***** INFORMATION SHOWN *****

theorem replaceSet_frame (p set : Nat) (x : PrefixSet) (s : State) (hs : Frame s0 s) :
    Frame s0 (replaceSet p set x s) := by
  unfold replaceSet
  repeat' first
    | with_reducible assumption
    | (intro x; clear_value (hxv : x = _); with_reducible refine frame_let (s0 := s0) hxv ?_ fun hx => ?_)
    | (intro x; clear_value x) | (intro _) | lift_lets -underBinder | with_reducible apply setPool_frame
    | with_reducible apply releaseTree_frame | with_reducible apply dropOwner_frame | with_reducible apply frame_foldl
    | with_reducible apply frame_foldl_snd | with_reducible apply frame_foldl_snd_snd | split

theorem execLoadPrefixSet_frame (cmd : Nat) (s : State) (hs : Frame s0 s) :
    FrameO s0 (execLoadPrefixSet cmd s) := by
  unfold execLoadPrefixSet
  repeat' first
    | with_reducible assumption | exact trivial | (intro x; clear_value x) | (intro _) | lift_lets -underBinder
    | with_reducible apply FrameO.next | with_reducible apply onCmd_frame | with_reducible apply judged_frame
    | with_reducible refine installPages_frame _ _ _ _ ?_ _ (by assumption) | with_reducible apply rejectCmd_frame
    | with_reducible apply Cmd.reads_frame | with_reducible apply doneCmd_frame
    | with_reducible apply replaceSet_frame | split

theorem zeroView_frame (p off n : Nat) (s : State) (hs : Frame s0 s) :
    Frame s0 (zeroView p off n s) := by
  unfold zeroView
  repeat' first
    | with_reducible assumption | (intro _) | lift_lets -underBinder | with_reducible apply zeroStack_frame
    | with_reducible apply frame_foldl | with_reducible apply frame_foldl_snd
    | with_reducible apply frame_foldl_snd_snd | split

theorem acceptPool_frame (p : Nat) (d : PoolDesc) (s : State) (hs : Frame s0 s) :
    Frame s0 (acceptPool p d s) := by
  unfold acceptPool
  repeat' first
    | with_reducible assumption
    | (intro x; clear_value (hxv : x = _); with_reducible refine frame_let (s0 := s0) hxv ?_ fun hx => ?_)
    | (intro x; clear_value x) | (intro _) | lift_lets -underBinder | with_reducible apply zeroView_frame
    | with_reducible apply setPool_frame | split

theorem rejectPool_frame (p : Nat) (s : State) (hs : Frame s0 s) :
    Frame s0 (rejectPool p s) := by
  unfold rejectPool
  repeat' first
    | with_reducible assumption | (intro x; clear_value x) | (intro _) | lift_lets -underBinder
    | with_reducible apply setPool_frame

theorem checkPool_frame (p : Nat) (s : State) (hs : Frame s0 s) :
    Frame s0 (checkPool p s) := by
  unfold checkPool
  repeat' first
    | with_reducible assumption
    | (intro x; clear_value (hxv : x = _); with_reducible refine frame_let (s0 := s0) hxv ?_ fun hx => ?_) | (intro _)
    | lift_lets -underBinder | with_reducible apply readCharged_frame | with_reducible apply acceptPool_frame
    | with_reducible apply rejectPool_frame | split

theorem kvPoolHiWrite_frame (fn part : Nat) (value : W32) (s : State) (hs : Frame s0 s) :
    Frame s0 (kvPoolHiWrite fn part value s) := by
  unfold kvPoolHiWrite
  repeat' first
    | with_reducible assumption | (intro x; clear_value x) | (intro _) | lift_lets -underBinder
    | with_reducible apply checkPool_frame | with_reducible apply setPool_frame | split

theorem execKvPoolHiWrite_frame (fn part : Nat) (value : W32) (s : State) (hs : Frame s0 s) :
    FrameO s0 (execKvPoolHiWrite fn part value s) := by
  unfold execKvPoolHiWrite
  repeat' first
    | with_reducible assumption | exact trivial | (intro _) | lift_lets -underBinder
    | with_reducible apply FrameO.next | with_reducible apply onUnit_frame | with_reducible apply kvPoolHiWrite_frame
    | split

theorem releasePool_frame (p : Nat) (s : State) (hs : Frame s0 s) :
    Frame s0 (releasePool p s) := by
  unfold releasePool
  repeat' first
    | with_reducible assumption | (intro x; clear_value x) | (intro _) | lift_lets -underBinder
    | with_reducible apply setPool_frame

theorem kvPoolRelease_frame (fn part : Nat) (value : W32) (s : State) (hs : Frame s0 s) :
    Frame s0 (kvPoolRelease fn part value s) := by
  unfold kvPoolRelease
  repeat' first
    | with_reducible assumption | (intro _) | lift_lets -underBinder | with_reducible apply releasePool_frame | split

theorem execKvPoolRelease_frame (fn part : Nat) (value : W32) (s : State) (hs : Frame s0 s) :
    FrameO s0 (execKvPoolRelease fn part value s) := by
  unfold execKvPoolRelease
  repeat' first
    | with_reducible assumption | exact trivial | (intro _) | lift_lets -underBinder
    | with_reducible apply FrameO.next | with_reducible apply onUnit_frame | with_reducible apply kvPoolRelease_frame
    | split

end Sys2Proof.Machine
end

*****

■ EXERCISE DETAILS: Could you output, exactly and with nothing else, the lines from the start of the records through the line containing "with_reducible apply judged_frame"?

■ OUTPUT FOR THIS EXERCISE:
theorem replaceSet_frame (p set : Nat) (x : PrefixSet) (s : State) (hs : Frame s0 s) :
    Frame s0 (replaceSet p set x s) := by
  unfold replaceSet
  repeat' first
    | with_reducible assumption
    | (intro x; clear_value (hxv : x = _); with_reducible refine frame_let (s0 := s0) hxv ?_ fun hx => ?_)
    | (intro x; clear_value x) | (intro _) | lift_lets -underBinder | with_reducible apply setPool_frame
    | with_reducible apply releaseTree_frame | with_reducible apply dropOwner_frame | with_reducible apply frame_foldl
    | with_reducible apply frame_foldl_snd | with_reducible apply frame_foldl_snd_snd | split

theorem execLoadPrefixSet_frame (cmd : Nat) (s : State) (hs : Frame s0 s) :
    FrameO s0 (execLoadPrefixSet cmd s) := by
  unfold execLoadPrefixSet
  repeat' first
    | with_reducible assumption | exact trivial | (intro x; clear_value x) | (intro _) | lift_lets -underBinder
    | with_reducible apply FrameO.next | with_reducible apply onCmd_frame | with_reducible apply judged_frame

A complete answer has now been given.